◆ Activity ◆
Nothing but the lines from the one containing "decodePin .a 0b0000_0000_0000_0010" through the one containing "decodePin .a 0b0000_0000_0100_0011", both included, should be given again, each exactly as written below.

◆ Materials provided ◆
-- ==== Sys2Proof/Tests/Slice0.lean ====
section
/-! SUPPORT. Tests of the model: ill-formed terms that the checks refuse, words written out bit by bit from
the spec's encodings, single steps with the results the spec's examples and vectors give, and for
each obligation with hypotheses a witness that meets them. -/

namespace Sys2Proof.Tests.Slice0

open Sys2Proof Sys2Proof.Machine

/-- The next state of an outcome, if it is one. -/
def nextOf (o : Host.Outcome State Fault Refusal) : Option State :=
  match o with
  | .next t => some t
  | .fault _ => none
  | .refused _ => none

/-- The refusal of an outcome, if it is one. -/
def refusalOf (o : Host.Outcome State Fault Refusal) : Option Refusal :=
  match o with
  | .next _ => none
  | .fault _ => none
  | .refused r => some r

/-- A state from the fields the vectors of 95_test_vectors.md name first. -/
def st (cA cB cnt oc b : Byte) : State :=
  { State.reset with
    controlA := cA, controlB := cB, count := cnt, compareA := oc, compareB := oc,
    compareBufferA := b, compareBufferB := b }

/-- Flags, mask and enabled host answers with a handler for every vector. -/
def irq (s : State) (flags mask : Byte) : State :=
  { s with interruptFlags := flags, interruptMask := mask, answers := [⟨true, true⟩, ⟨true, true⟩] }

/-! ### Ill-formed terms -/

theorem test_internal_operation_is_no_command :
    Instr.isCommand .tickNormal = false ∧ Instr.toCommand (.clkDiv8 3) = none ∧
    Instr.toCommand .pinAWgm0Com1 = none ∧ Instr.toCommand .dispatchNone = none := by decide

theorem test_command_words_outside_the_patterns :
    HostCommand.wf ⟨0x0700, 0, 0⟩ = false ∧ HostCommand.wf ⟨0x1700, 0, 0⟩ = false ∧
    HostCommand.wf ⟨0x0800, 0, 0⟩ = false ∧ HostCommand.wf ⟨0x2001, 5, 0⟩ = false ∧
    HostCommand.wf ⟨0x2100, 5, 0⟩ = false ∧ HostCommand.wf ⟨0x3400, 0, 0⟩ = false ∧
    HostCommand.wf ⟨0x3001, 0, 0⟩ = false ∧ HostCommand.wf ⟨0x4200, 0, 0⟩ = false ∧
    HostCommand.wf ⟨0x5001, 0, 0⟩ = false ∧ HostCommand.wf ⟨0x6000, 0, 0⟩ = false ∧
    HostCommand.wf ⟨0xF000, 0, 0⟩ = false := by decide

theorem test_command_words_inside_the_patterns :
    HostCommand.wf ⟨0x06FF, 0, 0⟩ = true ∧ HostCommand.wf ⟨0x16FF, 0, 0⟩ = true ∧
    HostCommand.wf ⟨0x2000, 9, 0⟩ = true ∧ HostCommand.wf ⟨0x3300, 0, 0⟩ = true ∧
    HostCommand.wf ⟨0x4100, 0, 2⟩ = true ∧ HostCommand.wf ⟨0x5000, 0, 0⟩ = true := by decide

theorem test_pseudo_operand_ranges :
    (Pseudo.setMode 8 0 0 0).wf = false ∧ (Pseudo.setMode 0 4 0 0).wf = false ∧
    (Pseudo.setMode 0 0 4 0).wf = false ∧ (Pseudo.setMode 0 0 0 8).wf = false ∧
    (Pseudo.clrf 256).wf = false ∧ (Pseudo.setMode 7 3 3 7).wf = true ∧
    (Pseudo.clrf 255).wf = true := by decide

/-- An attachment with seven different addresses and three different names. -/
def attachment : Attachment :=
  ⟨0, 0x44, 0x45, 0x46, 0x47, 0x48, 0x6E, 0x35, "ovf", "compa", "compb"⟩

theorem test_attachment_must_be_injective :
    attachment.wf = true ∧
    Attachment.wf { attachment with flagsAddr := 0x44 } = false ∧
    Attachment.wf { attachment with compbName := "ovf" } = false := by decide

/-! ### Words written out from the encodings -/

/-- 30_encoding.md R88, the seven reads; the data byte is ignored. -/
theorem test_decode_reads :
    decodeTableWord 16 0b0000_0000_00000000 = some .rdCtrla ∧
    decodeTableWord 16 0b0000_0001_00000000 = some .rdCtrlb ∧
    decodeTableWord 16 0b0000_0010_00000000 = some .rdCount ∧
    decodeTableWord 16 0b0000_0011_10101010 = some .rdCmpa ∧
    decodeTableWord 16 0b0000_0100_00000000 = some .rdCmpb ∧
    decodeTableWord 16 0b0000_0101_11111111 = some .rdMask ∧
    decodeTableWord 16 0b0000_0110_00000000 = some .rdFlags := by decide

/-- 30_encoding.md R88, the seven writes. -/
theorem test_decode_writes :
    decodeTableWord 16 0b0001_0000_10000011 = some (.wrCtrla 0x83) ∧
    decodeTableWord 16 0b0001_0001_00001010 = some (.wrCtrlb 0x0A) ∧
    decodeTableWord 16 0b0001_0010_11111111 = some (.wrCount 0xFF) ∧
    decodeTableWord 16 0b0001_0011_00010000 = some (.wrCmpa 0x10) ∧
    decodeTableWord 16 0b0001_0100_00100000 = some (.wrCmpb 0x20) ∧
    decodeTableWord 16 0b0001_0101_00000001 = some (.wrMask 0x01) ∧
    decodeTableWord 16 0b0001_0110_00000010 = some (.wrFlags 0x02) := by decide

/-- 30_encoding.md R86, R88, the other commands; `n` and the sink stand beside the word (R87). -/
theorem test_decode_other_commands :
    decodeHcw 0b0010_0000_00000000 1000 0 = some (.advance 1000) ∧
    decodeHcw 0b0011_0000_00000000 0 0 = some (.foc false false) ∧
    decodeHcw 0b0011_0001_00000000 0 0 = some (.foc true false) ∧
    decodeHcw 0b0011_0010_00000000 0 0 = some (.foc false true) ∧
    decodeHcw 0b0011_0011_00000000 0 0 = some (.foc true true) ∧
    decodeHcw 0b0100_0000_00000000 0 7 = some (.attachSink .a 7) ∧
    decodeHcw 0b0100_0001_00000000 0 7 = some (.attachSink .b 7) ∧
    decodeHcw 0b0101_0000_00000000 0 0 = some .reset := by decide

theorem test_decode_table_word_refuses :
    decodeTableWord 16 0x0700 = none ∧ decodeTableWord 16 0x6000 = none ∧
    decodeTableWord 16 0x5001 = none ∧ decodeTableWord 8 0x00 = none ∧
    decodeTableWord 16 0x10000 = none := by decide

/-- 30_encoding.md R75: WGM is bits 11 and 1:0 of the control word. -/
theorem test_decode_ticks :
    decodeWgm 0b0000_0000_0000_0000 = .tickNormal ∧
    decodeWgm 0b0000_0000_0000_0001 = .tickPcpwmFf ∧
    decodeWgm 0b0000_0000_0000_0010 = .tickCtc ∧
    decodeWgm 0b0000_0000_0000_0011 = .tickFastpwmFf ∧
    decodeWgm 0b0000_1000_0000_0000 = .tickReserved4 ∧
    decodeWgm 0b0000_1000_0000_0001 = .tickPcpwmOcra ∧
    decodeWgm 0b0000_1000_0000_0010 = .tickReserved6 ∧
    decodeWgm 0b0000_1000_0000_0011 = .tickFastpwmOcra := by decide

/-- 30_encoding.md R76: CS is bits 10:8 of the control word. -/
theorem test_decode_clocks :
    decodeCs 0b0000_0000_0000_0000 5 = .clkStop 5 ∧
    decodeCs 0b0000_0001_0000_0000 5 = .clkDiv1 5 ∧
    decodeCs 0b0000_0010_0000_0000 5 = .clkDiv8 5 ∧
    decodeCs 0b0000_0011_0000_0000 5 = .clkDiv64 5 ∧
    decodeCs 0b0000_0100_0000_0000 5 = .clkDiv256 5 ∧
    decodeCs 0b0000_0101_0000_0000 5 = .clkDiv1024 5 ∧
    decodeCs 0b0000_0110_0000_0000 5 = .clkExt6 5 ∧
    decodeCs 0b0000_0111_0000_0000 5 = .clkExt7 5 := by decide

/-- 30_encoding.md R77, R81: pin A under WGM 0. -/
theorem test_decode_pin_a_wgm0 :
    decodePin .a 0b0000_0000_0000_0000 0x21 = .pinAWgm0Com0 ∧
    decodePin .a 0b0000_0000_0100_0000 0x21 = .pinAWgm0Com1 ∧
    decodePin .a 0b0000_0000_1000_0000 0x21 = .pinAWgm0Com2 ∧
    decodePin .a 0b0000_0000_1100_0000 0x21 = .pinAWgm0Com3 := by decide

/-- 30_encoding.md R79, R81: pin A under WGM 1. -/
theorem test_decode_pin_a_wgm1 :
    decodePin .a 0b0000_0000_0000_0001 0x21 = .pinAWgm1Com0 0x21 ∧
    decodePin .a 0b0000_0000_0100_0001 0x21 = .pinAWgm1Com1 0x21 ∧
    decodePin .a 0b0000_0000_1000_0001 0x21 = .pinAWgm1Com2 0x21 ∧
    decodePin .a 0b0000_0000_1100_0001 0x21 = .pinAWgm1Com3 0x21 := by decide

/-- 30_encoding.md R77, R81: pin A under WGM 2. -/
theorem test_decode_pin_a_wgm2 :
    decodePin .a 0b0000_0000_0000_0010 0x21 = .pinAWgm2Com0 ∧
    decodePin .a 0b0000_0000_0100_0010 0x21 = .pinAWgm2Com1 ∧
    decodePin .a 0b0000_0000_1000_0010 0x21 = .pinAWgm2Com2 ∧
    decodePin .a 0b0000_0000_1100_0010 0x21 = .pinAWgm2Com3 := by decide

/-- 30_encoding.md R78, R81: pin A under WGM 3. -/
theorem test_decode_pin_a_wgm3 :
    decodePin .a 0b0000_0000_0000_0011 0x21 = .pinAWgm3Com0 0x21 ∧
    decodePin .a 0b0000_0000_0100_0011 0x21 = .pinAWgm3Com1 0x21 ∧
    decodePin .a 0b0000_0000_1000_0011 0x21 = .pinAWgm3Com2 0x21 ∧
    decodePin .a 0b0000_0000_1100_0011 0x21 = .pinAWgm3Com3 0x21 := by decide

/-- 30_encoding.md R77, R81: pin A under WGM 4. -/
theorem test_decode_pin_a_wgm4 :
    decodePin .a 0b0000_1000_0000_0000 0x21 = .pinAWgm4Com0 ∧
    decodePin .a 0b0000_1000_0100_0000 0x21 = .pinAWgm4Com1 ∧
    decodePin .a 0b0000_1000_1000_0000 0x21 = .pinAWgm4Com2 ∧
    decodePin .a 0b0000_1000_1100_0000 0x21 = .pinAWgm4Com3 := by decide

/-- 30_encoding.md R79, R81: pin A under WGM 5. -/
theorem test_decode_pin_a_wgm5 :
    decodePin .a 0b0000_1000_0000_0001 0x21 = .pinAWgm5Com0 0x21 ∧
    decodePin .a 0b0000_1000_0100_0001 0x21 = .pinAWgm5Com1 0x21 ∧
    decodePin .a 0b0000_1000_1000_0001 0x21 = .pinAWgm5Com2 0x21 ∧
    decodePin .a 0b0000_1000_1100_0001 0x21 = .pinAWgm5Com3 0x21 := by decide

/-- 30_encoding.md R77, R81: pin A under WGM 6. -/
theorem test_decode_pin_a_wgm6 :
    decodePin .a 0b0000_1000_0000_0010 0x21 = .pinAWgm6Com0 ∧
    decodePin .a 0b0000_1000_0100_0010 0x21 = .pinAWgm6Com1 ∧
    decodePin .a 0b0000_1000_1000_0010 0x21 = .pinAWgm6Com2 ∧
    decodePin .a 0b0000_1000_1100_0010 0x21 = .pinAWgm6Com3 := by decide

/-- 30_encoding.md R78, R81: pin A under WGM 7. -/
theorem test_decode_pin_a_wgm7 :
    decodePin .a 0b0000_1000_0000_0011 0x21 = .pinAWgm7Com0 0x21 ∧
    decodePin .a 0b0000_1000_0100_0011 0x21 = .pinAWgm7Com1 0x21 ∧
    decodePin .a 0b0000_1000_1000_0011 0x21 = .pinAWgm7Com2 0x21 ∧
    decodePin .a 0b0000_1000_1100_0011 0x21 = .pinAWgm7Com3 0x21 := by decide

/-- 30_encoding.md R77, R81: pin B under WGM 0. -/
theorem test_decode_pin_b_wgm0 :
    decodePin .b 0b0000_0000_0000_0000 0x21 = .pinBWgm0Com0 ∧
    decodePin .b 0b0000_0000_0001_0000 0x21 = .pinBWgm0Com1 ∧
    decodePin .b 0b0000_0000_0010_0000 0x21 = .pinBWgm0Com2 ∧
    decodePin .b 0b0000_0000_0011_0000 0x21 = .pinBWgm0Com3 := by decide

/-- 30_encoding.md R79, R81: pin B under WGM 1. -/
theorem test_decode_pin_b_wgm1 :
    decodePin .b 0b0000_0000_0000_0001 0x21 = .pinBWgm1Com0 0x21 ∧
    decodePin .b 0b0000_0000_0001_0001 0x21 = .pinBWgm1Com1 0x21 ∧
    decodePin .b 0b0000_0000_0010_0001 0x21 = .pinBWgm1Com2 0x21 ∧
    decodePin .b 0b0000_0000_0011_0001 0x21 = .pinBWgm1Com3 0x21 := by decide

/-- 30_encoding.md R77, R81: pin B under WGM 2. -/
theorem test_decode_pin_b_wgm2 :
    decodePin .b 0b0000_0000_0000_0010 0x21 = .pinBWgm2Com0 ∧
    decodePin .b 0b0000_0000_0001_0010 0x21 = .pinBWgm2Com1 ∧
    decodePin .b 0b0000_0000_0010_0010 0x21 = .pinBWgm2Com2 ∧
    decodePin .b 0b0000_0000_0011_0010 0x21 = .pinBWgm2Com3 := by decide

/-- 30_encoding.md R78, R81: pin B under WGM 3. -/
theorem test_decode_pin_b_wgm3 :
    decodePin .b 0b0000_0000_0000_0011 0x21 = .pinBWgm3Com0 0x21 ∧
    decodePin .b 0b0000_0000_0001_0011 0x21 = .pinBWgm3Com1 0x21 ∧
    decodePin .b 0b0000_0000_0010_0011 0x21 = .pinBWgm3Com2 0x21 ∧
    decodePin .b 0b0000_0000_0011_0011 0x21 = .pinBWgm3Com3 0x21 := by decide

/-- 30_encoding.md R77, R81: pin B under WGM 4. -/
theorem test_decode_pin_b_wgm4 :
    decodePin .b 0b0000_1000_0000_0000 0x21 = .pinBWgm4Com0 ∧
    decodePin .b 0b0000_1000_0001_0000 0x21 = .pinBWgm4Com1 ∧
    decodePin .b 0b0000_1000_0010_0000 0x21 = .pinBWgm4Com2 ∧
    decodePin .b 0b0000_1000_0011_0000 0x21 = .pinBWgm4Com3 := by decide

/-- 30_encoding.md R79, R81: pin B under WGM 5. -/
theorem test_decode_pin_b_wgm5 :
    decodePin .b 0b0000_1000_0000_0001 0x21 = .pinBWgm5Com0 0x21 ∧
    decodePin .b 0b0000_1000_0001_0001 0x21 = .pinBWgm5Com1 0x21 ∧
    decodePin .b 0b0000_1000_0010_0001 0x21 = .pinBWgm5Com2 0x21 ∧
    decodePin .b 0b0000_1000_0011_0001 0x21 = .pinBWgm5Com3 0x21 := by decide

/-- 30_encoding.md R77, R81: pin B under WGM 6. -/
theorem test_decode_pin_b_wgm6 :
    decodePin .b 0b0000_1000_0000_0010 0x21 = .pinBWgm6Com0 ∧
    decodePin .b 0b0000_1000_0001_0010 0x21 = .pinBWgm6Com1 ∧
    decodePin .b 0b0000_1000_0010_0010 0x21 = .pinBWgm6Com2 ∧
    decodePin .b 0b0000_1000_0011_0010 0x21 = .pinBWgm6Com3 := by decide

/-- 30_encoding.md R78, R81: pin B under WGM 7. -/
theorem test_decode_pin_b_wgm7 :
    decodePin .b 0b0000_1000_0000_0011 0x21 = .pinBWgm7Com0 0x21 ∧
    decodePin .b 0b0000_1000_0001_0011 0x21 = .pinBWgm7Com1 0x21 ∧
    decodePin .b 0b0000_1000_0010_0011 0x21 = .pinBWgm7Com2 0x21 ∧
    decodePin .b 0b0000_1000_0011_0011 0x21 = .pinBWgm7Com3 0x21 := by decide

/-- 30_encoding.md R82: lowest bit first. -/
theorem test_decode_dispatch :
    decodeIrq3 0b000 = .dispatchNone ∧ decodeIrq3 0b001 = .dispatchOvf ∧
    decodeIrq3 0b010 = .dispatchCompa ∧ decodeIrq3 0b011 = .dispatchOvf ∧
    decodeIrq3 0b100 = .dispatchCompb ∧ decodeIrq3 0b101 = .dispatchOvf ∧
    decodeIrq3 0b110 = .dispatchCompa ∧ decodeIrq3 0b111 = .dispatchOvf := by decide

◆ Result below ◆
    decodePin .a 0b0000_0000_0000_0010 0x21 = .pinAWgm2Com0 ∧
    decodePin .a 0b0000_0000_0100_0010 0x21 = .pinAWgm2Com1 ∧
    decodePin .a 0b0000_0000_1000_0010 0x21 = .pinAWgm2Com2 ∧
    decodePin .a 0b0000_0000_1100_0010 0x21 = .pinAWgm2Com3 := by decide

/-- 30_encoding.md R78, R81: pin A under WGM 3. -/
theorem test_decode_pin_a_wgm3 :
    decodePin .a 0b0000_0000_0000_0011 0x21 = .pinAWgm3Com0 0x21 ∧
    decodePin .a 0b0000_0000_0100_0011 0x21 = .pinAWgm3Com1 0x21 ∧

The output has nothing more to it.